Vector Question?

Question

Points P (2,1,0) and Q (1,3,1) and R (1,-1,2).
1. Find the area of point PQR.
2. Find the vector equation of line L through P and Q.
3. If S is the point (1,1,1), show that S does not lie on the line L and fined the vector equation of the line joining S to L which is perpendicular to L.

Answer 1

Problem #1
Method #1
You can use Heron’s formula to find the area of a triangle.
A=sqrt(s(s-a)(s-b)(s-c)) where a, b, c are the sides of the triangle and s equal to the half of its perimeter s=(a + b + c)/2.
For P (2,1,0) and Q (1,3,1) and R (1,-1,2) a=||P-Q||, b=||Q-R||, c=||P-R||
a= SQRT( (2-1)^2+( (1-3)^2( (0-1)^2)=SQRT(1+4+1)=SQRT(6)=2...
Similarly you can compute b, c and s.
Substitute into A= SQRT (s(s-a)(s-b)(s-c)) to get your answer.
Note: a=||P-Q||=|PQ| - absolute value of vector PQ

Method #2
Using vector math length of the cross product can be interpreted as the unsigned area of the parallelogram having PQ and RQ as sides:
A= ||PQ X RQ|| for the triangle will be A= ||PQ X RQ|| /2 (see also ref 4 for the vector product)
Where:
PQ=(2-1)i+(1-3)j+(0-1)k = i - 2j – k
RQ=(1-1)i+(-1-3)j+(2-1)k=-4j+k
The vector product PQ x RQ=-6i – j -4k
The magnitude of this vector = ||PQ X RQ||=
=SQRT(36+1+16)=SQRT(53)
A= SQRT(53)/2

Method # 3
Refer to ref #2 Height of triangle h = ||PQ X RQ||/||RQ||
Then A= ||RQ|| h/2 = ||RQ||(||PQ X RQ||/(2||RQ||))= ||PQ X RQ|| /2 (which is the same as in method# 2)

Problem #2
The line through P (2,1,0) and Q (1,3,1)
x=x1+x2(t) y=y1+y2(t) z=z1+z2(t)
and so x=2+ t y=1+3t z=t
Or
(2+t, 1+3t, t)

Problem #3
We know that a vector normal to the plane on which the line in question lies can be found by using a vector product.
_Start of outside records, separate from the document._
-- ==== Sys2Proof/Tests/Slice0.lean ====
section
/-!
SUPPORT. The model's own tests and the witnesses of the statements' hypotheses. Expected values come from the spec: the words
from spec/30_encoding.md, the runs from the vectors of spec/95_test_vectors.md (named in each docstring) or by hand from the rule.
A run that a vector gives for a seed its bytes do not occur in is made with a seed of `FILL`, which they do not occur in either.
-/

namespace Sys2Proof.Tests

open Sys2Proof Sys2Proof.Machine

/-! ### Small states -/

/-- After power-on, with these bytes in `IN`. -/
def load (bs : List Byte) : State :=
  { State.reset with input := Memory.writeBytes [] 0 bs, inLen := BitVec.ofNat 32 bs.length }

/-- Inside a token stream: `bs` are the payload, `IP` at its first byte. -/
def inStream (bs : List Byte) (ctrl : Byte) (bitc : BitVec 4) (win : Window) : State :=
  { State.reset with
    status := ⟨.busy, none, false, false⟩
    input := Memory.writeBytes [] 16 bs
    inLen := BitVec.ofNat 32 (16 + bs.length)
    win := win
    dec := { State.reset.dec with ctrl := ctrl, bitc := bitc, pend := BitVec.ofNat 32 (16 + bs.length) }
    activity := .stream }

/-- An encoder at its first input byte, with a window of these bytes at positions 0, 1, … -/
def encoder (seed bs : List Byte) : State :=
  { load bs with win := ⟨Memory.writeBytes [] 0 seed, BitVec.ofNat 12 seed.length⟩ }

/-- A seed of `FILL` and the reference checksum. -/
def blankParams : Params := ⟨Vector.replicate 207 fill, cksumRef⟩

/-- The next state an outcome holds, or the state given. -/
def after (o : Host.Outcome State Fault Refusal) (s : State) : State :=
  match o with
  | .next t => t
  | .fault _ => s
  | .refused _ => s

/-- The fault an outcome holds. -/
def faultOf (o : Host.Outcome State Fault Refusal) : Option Fault :=
  match o with
  | .next _ => none
  | .fault r => some r
  | .refused _ => none

/-- The refusal an outcome holds. -/
def refusalOf (o : Host.Outcome State Fault Refusal) : Option Refusal :=
  match o with
  | .next _ => none
  | .fault _ => none
  | .refused r => some r

/-- What a decoder's answer decodes to. -/
def decoded (x : Except Reject (Instr × List Byte)) : Option (Instr × List Byte) := x.toOption

/-! ### Well-formedness -/

theorem test_wf_ref_at_write_offset_refused : (Instr.ref 207 5).wellFormed 207 = false := by decide

theorem test_wf_ref_elsewhere : (Instr.ref 207 5).wellFormed 208 = true := by decide

theorem test_wf_end_off_write_offset_refused : (Instr.endMark 206 0).wellFormed 207 = false := by decide

theorem test_wf_end_at_write_offset : (Instr.endMark 207 0).wellFormed 207 = true := by decide

theorem test_wf_hbuild_unknown_tag_refused : (Instr.hbuild 0x20202020).wellFormed 0 = false := by decide

theorem test_wf_hbuild_known_tags :
    (Instr.hbuild 0x75465A4C).wellFormed 0 = true ∧ (Instr.hbuild 0x414C454D).wellFormed 0 = true := by decide

/-! ### Decoding: words written out from R91 to R97 -/

theorem test_decode_decompress : decoded (decode .command 0 [0b00000000]) = some (.decompress false, []) := by decide

theorem test_decode_decompress_bit1 : decoded (decode .command 0 [0b00000010]) = some (.decompress true, []) := by decide

theorem test_decode_compress : decoded (decode .command 0 [0b00000011]) = some (.compress, []) := by decide

theorem test_decode_compress_s : decoded (decode .command 0 [0b00000001]) = some (.compressS, []) := by decide

theorem test_decode_command_reserved :
    decode .command 0 [0b00000100] = .error .reservedCommandBits ∧
      decode .command 0 [0b10000011] = .error .reservedCommandBits := ⟨rfl, rfl⟩

theorem test_decode_ctl : decoded (decode .control 207 [0x0E, 0x61]) = some (.ctl 0b00001110, [0x61]) := by decide

theorem test_decode_lit : decoded (decode .literal 207 [0x48]) = some (.lit 0x48, []) := by decide

/-- R96, R99: `12 C1` is offset 300, length code 1. -/
theorem test_decode_ref : decoded (decode .reference 207 [0x12, 0xC1]) = some (.ref 300 1, []) := by decide

/-- Vectors D6 and D19: `0C F0` is `END` at write offset 207 and a reference at 209. -/
theorem test_decode_end_depends_on_write_offset :
    decoded (decode .reference 207 [0x0C, 0xF0]) = some (.endMark 207 0, []) ∧
      decoded (decode .reference 209 [0x0C, 0xF0]) = some (.ref 207 0, []) := by decide

theorem test_decode_token_too_short : decode .reference 207 [0x0C] = .error .tooFewBytes := rfl

/-- Vector E2's header. -/
theorem test_decode_header_lzfu :
    decoded (decode .header 0 [0x11, 0, 0, 0, 0x02, 0, 0, 0, 0x4C, 0x5A, 0x46, 0x75, 0x94, 0x48, 0x3F, 0x44, 4]) =
      some (.hdrLzfu 17 2 0x443F4894, [4]) := by decide

/-- Vector T1's header. -/
theorem test_decode_header_mela :
    decoded (decode .header 0 [0x0E, 0, 0, 0, 0x02, 0, 0, 0, 0x4D, 0x45, 0x4C, 0x41, 0xF1, 0x1C, 0xCE, 0x0C]) =
      some (.hdrMela 14 2 0x0CCE1CF1, []) := by decide

theorem test_decode_header_unknown_tag :
    decode .header 0 [0, 0, 0, 0, 0, 0, 0, 0, 0x4C, 0x5A, 0x46, 0x55, 0, 0, 0, 0] = .error .unknownTag := rfl

theorem test_decode_header_too_short :
    decode .header 0 [0, 0, 0, 0, 0, 0, 0, 0, 0x4C, 0x5A, 0x46, 0x75, 0, 0, 0] = .error .tooFewBytes := rfl

/-- R100: offset 207, length code 15 is the word `0C FF`. -/
theorem test_encode_token : encode (.ref 207 15) = [0x0C, 0xFF] := by decide

theorem test_encode_header :
    encode (.hdrMela 14 2 0x0CCE1CF1) =
      [0x0E, 0, 0, 0, 0x02, 0, 0, 0, 0x4D, 0x45, 0x4C, 0x41, 0xF1, 0x1C, 0xCE, 0x0C] := by decide

/-! ### Table words and the fetch -/

theorem test_table_word_commands :
    decodeTableWord 8 0 = some (.decompress false) ∧ decodeTableWord 8 1 = some .compressS ∧
      decodeTableWord 8 3 = some .compress ∧ decodeTableWord 8 4 = none := by decide

theorem test_table_word_tokens :
    decodeTableWord 16 0x12C1 = some (.ref 300 1) ∧ decodeTableWord 16 0x0CF0 = some (.endMark 207 0) := by decide

theorem test_table_word_headers :
    decodeTableWord 128 (0x75465A4C * 2 ^ 64) = some (.hdrLzfu 0 0 0) ∧
      decodeTableWord 128 (0x414C454D * 2 ^ 64) = some (.hdrMela 0 0 0) := by decide

theorem test_fetch_command :
    step (State.reset.withFetchWord 8 1) = exec .compressS { State.reset with cmd := 1 } := rfl

/-- `00 00` copies positions 0 and 1. -/
theorem test_fetch_ref :
    (after (step (State.reset.withFetchWord 16 0)) State.reset).win.wo = 209 ∧
      (after (step (State.reset.withFetchWord 16 0)) State.reset).dec.ip = 18 := by decide

theorem test_fetch_end :
    (after (step (State.reset.withFetchWord 16 0x0CF0)) State.reset).status = ⟨.done, none, true, false⟩ := by decide

/-- R152: a header with `comp_size` 0 raises. -/
theorem test_fetch_header :
    (after (step (State.reset.withFetchWord 128 (0x414C454D * 2 ^ 64))) State.reset).status =
      ⟨.error, some .truncatedInput, false, false⟩ := by decide

/-! ### Elements of the token stream -/

theorem test_ctl_loads : (ctl 0x0E State.reset).dec = { State.reset.dec with ctrl := 0x0E, ip := 17, bitc := 0 } := by
  decide

/-- R156's corner case: at write offset 4095 the append wraps. -/
theorem test_lit_wraps :
    let t := lit 0x48 { State.reset with win := ⟨[], 4095⟩ }
    t.win = ⟨[(4095, 0x48)], 0⟩ ∧ outBytes t = [0x48] := by decide

/-- R157: offset `WO` − 2 repeats the last two bytes (vector D15, moved to position 0). -/
theorem test_ref_self_overlap :
    outBytes (ref 0 3 { State.reset with win := ⟨[(0, 0x61), (1, 0x62)], 2⟩ }) = [0x61, 0x62, 0x61, 0x62, 0x61] := by
  decide

/-- R157: a copy that starts at 4095 goes on at 0 (as vector D5). -/
theorem test_ref_read_wraps :
    outBytes (ref 4095 1 { State.reset with win := ⟨[(0, 0x7B), (1, 0x5C)], 207⟩ }) = [0x20, 0x7B, 0x5C] := by decide

theorem test_end_only_flags : noteEnd State.reset = { State.reset with status := ⟨.idle, none, true, false⟩ } := by decide

/-! ### Commands -/

/-- Vector E2 read back: `LIT`, `LIT`, `END`. -/
theorem test_decompress_hi :
    let t := decompress refParams (load [0x11, 0, 0, 0, 2, 0, 0, 0, 0x4C, 0x5A, 0x46, 0x75, 0x94, 0x48, 0x3F, 0x44,
      0x04, 0x48, 0x69, 0x0D, 0x10])
    outBytes t = [0x48, 0x69] ∧ t.status = ⟨.done, none, true, false⟩ ∧ t.win.wo = 209 ∧ t.dec.ip = 21 := by
  decide +kernel

/-- The same container with one payload bit flipped. -/
theorem test_decompress_corrupt :
    (decompress refParams (load [0x11, 0, 0, 0, 2, 0, 0, 0, 0x4C, 0x5A, 0x46, 0x75, 0x94, 0x48, 0x3F, 0x44,
      0x04, 0x48, 0x69, 0x0D, 0x11])).status = ⟨.error, some .corruptData, false, false⟩ := by
  decide +kernel

/-- Vector D10: a control byte alone ends by exhaustion (c). -/
theorem test_hdr_lzfu_exhaustion :
    let s := load [0x0D, 0, 0, 0, 0, 0, 0, 0, 0x4C, 0x5A, 0x46, 0x75, 0x8D, 0xEF, 0x02, 0x2D, 0xFF]
    let t := decompress blankParams s
    t.status = ⟨.done, none, false, false⟩ ∧ t.outLen = 0 ∧ t.win.wo = 207 ∧ t.dec.ip = 17 := by decide +kernel

/-- R153: `raw_size` beyond the payload returns all of it and says `SHORT`. -/
theorem test_hdr_mela_short :
    let s := load [0x0E, 0, 0, 0, 3, 0, 0, 0, 0x4D, 0x45, 0x4C, 0x41, 0, 0, 0, 0, 0x48, 0x69]
    let t := decompress blankParams s
    outBytes t = [0x48, 0x69] ∧ t.status = ⟨.done, none, false, true⟩ := by decide

/-- Vector E7. -/
theorem test_compress_ties :
    (compress blankParams (load [0x51, 0x5A, 0x57, 0x51, 0x5A, 0x56, 0x51, 0x5A])).enc.payload =
      [0x68, 0x51, 0x5A, 0x57, 0x0C, 0xF0, 0x56, 0x0C, 0xF0, 0x0D, 0x70] := by decide +kernel

/-- Vector E1. -/
theorem test_compress_empty :
    outBytes (compress blankParams (load [])) =
      [0x0F, 0, 0, 0, 0, 0, 0, 0, 0x4C, 0x5A, 0x46, 0x75, 0x27, 0xD7, 0xCA, 0x10, 0x01, 0x0C, 0xF0] := by decide +kernel

/-- Vector T1. -/
theorem test_compress_s_hi :
    outBytes (compressStored refParams (load [0x48, 0x69])) =
      [0x0E, 0, 0, 0, 0x02, 0, 0, 0, 0x4D, 0x45, 0x4C, 0x41, 0xF1, 0x1C, 0xCE, 0x0C, 0x48, 0x69] := by decide +kernel

theorem test_compress_too_long :
    refusalOf (exec .compress { State.reset with inLen := 0x80000000 }) = some .inputTooLong := by decide

theorem test_compress_s_too_long :
    refusalOf (exec .compressS { State.reset with inLen := 0x80000000 }) = some .inputTooLong := by decide

/-! ### Internal operations -/

/-- R123's check value. -/
theorem test_cksum_check : cksumRef [0x31, 0x32, 0x33, 0x34, 0x35, 0x36, 0x37, 0x38, 0x39] = 0x2DFD2D88 := by
  decide +kernel

theorem test_ckchk_out_of_range :
    faultOf (exec .ckchk { State.reset with dec := { State.reset.dec with pend := 17 }, inLen := 16 }) =
      some .inputOutOfRange := by decide

/-- Vector T1's `crc`. -/
theorem test_ckgen_hi :
    (ckgen refParams { State.reset with enc := { State.reset.enc with payload := [0x48, 0x69] } }).hdr.crc =
      0x0CCE1CF1 := by decide +kernel

/-- R133's example, R132's spot values at 0 and 206. -/
theorem test_dinit_reference :
    let w := (dictInit refParams State.reset).win
    w.read 0 = 0x7B ∧ w.read 206 = 0x78 ∧ w.read 207 = 0x20 ∧ w.wo = 207 := by decide +kernel

/-- R134's example, offset 4097 is position 1. -/
theorem test_dread_reduces :
    (after (exec (.dread 4097) { State.reset with win := ⟨[(1, 0x5C)], 207⟩ }) State.reset).byteOut = 0x5C := by decide

theorem test_dappend_wraps :
    (after (exec (.dappend 0x48) { State.reset with win := ⟨[(0, 0x7B)], 4095⟩ }) State.reset).win =
      ⟨[(0, 0x7B), (4095, 0x48)], 0⟩ := by decide

theorem test_dappend_fill_is_unlisted :
    (after (exec (.dappend 0x20) { State.reset with win := ⟨[(0, 0x7B)], 0⟩ }) State.reset).win = ⟨[], 1⟩ := by decide

theorem test_hparse_short :
    (after (exec .hparse (load [1, 2, 3])) State.reset).status = ⟨.error, some .truncatedInput, false, false⟩ := by decide

theorem test_hparse_fields :
    (after (exec .hparse (load [0x0E, 0, 0, 0, 2, 1, 0, 0, 0x4D, 0x45, 0x4C, 0x41, 0xF1, 0x1C, 0xCE, 0x0C]))
      State.reset).hdr = ⟨14, 258, 0x414C454D, 0x0CCE1CF1⟩ := by decide

/-- R142's example. -/
theorem test_hbuild_example :
    outBytes (after (exec (.hbuild tagMela) { State.reset with
      inLen := 2
      hdr := { State.reset.hdr with crc := 0x0CCE1CF1 }
      enc := { State.reset.enc with payload := [0x48, 0x69] } }) State.reset) =
      [0x0E, 0, 0, 0, 2, 0, 0, 0, 0x4D, 0x45, 0x4C, 0x41, 0xF1, 0x1C, 0xCE, 0x0C, 0x48, 0x69] := by decide

/-- Vector E6's fourth search, moved to position 0: "QZ" in the window "QQZ" is missed, because the scan does not go back. -/
theorem test_match_does_not_backtrack :
    let t := doMatch (encoder [0x51, 0x51, 0x5A] [0x51, 0x5A])
    t.enc.l = 1 ∧ t.enc.moff = 0 ∧ t.win.wo = 4 := by decide

/-- Vector E3's second search, moved to position 0: a match that runs into the bytes it appends, up to 17. -/
theorem test_match_runs_into_itself :
    let t := doMatch (encoder [0x61] (List.replicate 19 0x61))
    t.enc.l = 17 ∧ t.enc.moff = 0 ∧ t.win.wo = 18 := by decide

/-- R188's example: offset 207, length 17 is `0C FF`. -/
theorem test_emitref_example :
    (after (exec .emitref { State.reset with enc := { State.reset.enc with moff := 207, l := 17, ebit := 1 } })
      State.reset).enc = { State.reset.enc with
        moff := 207, l := 17, ebit := 2, ectrl := 2, tokbuf := [0x0C, 0xFF], toklen := 2, cur := 17 } := by decide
See ref (4) using results in method 2 of problem #1 we have
PQ x RQ=-6i – j -4k
The family of planes is -6x - y- 4k =C where C for any point on the plane say P(2,1,0) is equal C=–6(2)-(1) – 4(0)= -13

So the equation for the plane -6x - y- 4z =-13 or 6x + y + 4z =13 is also fine.

Iff S (1,1,1) is on the plane the equation must be satisfied. Substitute S we have 6+1+4 = 11 not 13 so the point is not on the plane (6x + y + 4z =13).

To determine the vector equation of the line joining S to L which is perpendicular to L we find a projection of any vector trough point S onto unit normal to the plane upon which L lies.
Unit normal =n= PQ x RQ/| PQ x RQ| =-6i – j -4k/ SQRT(53)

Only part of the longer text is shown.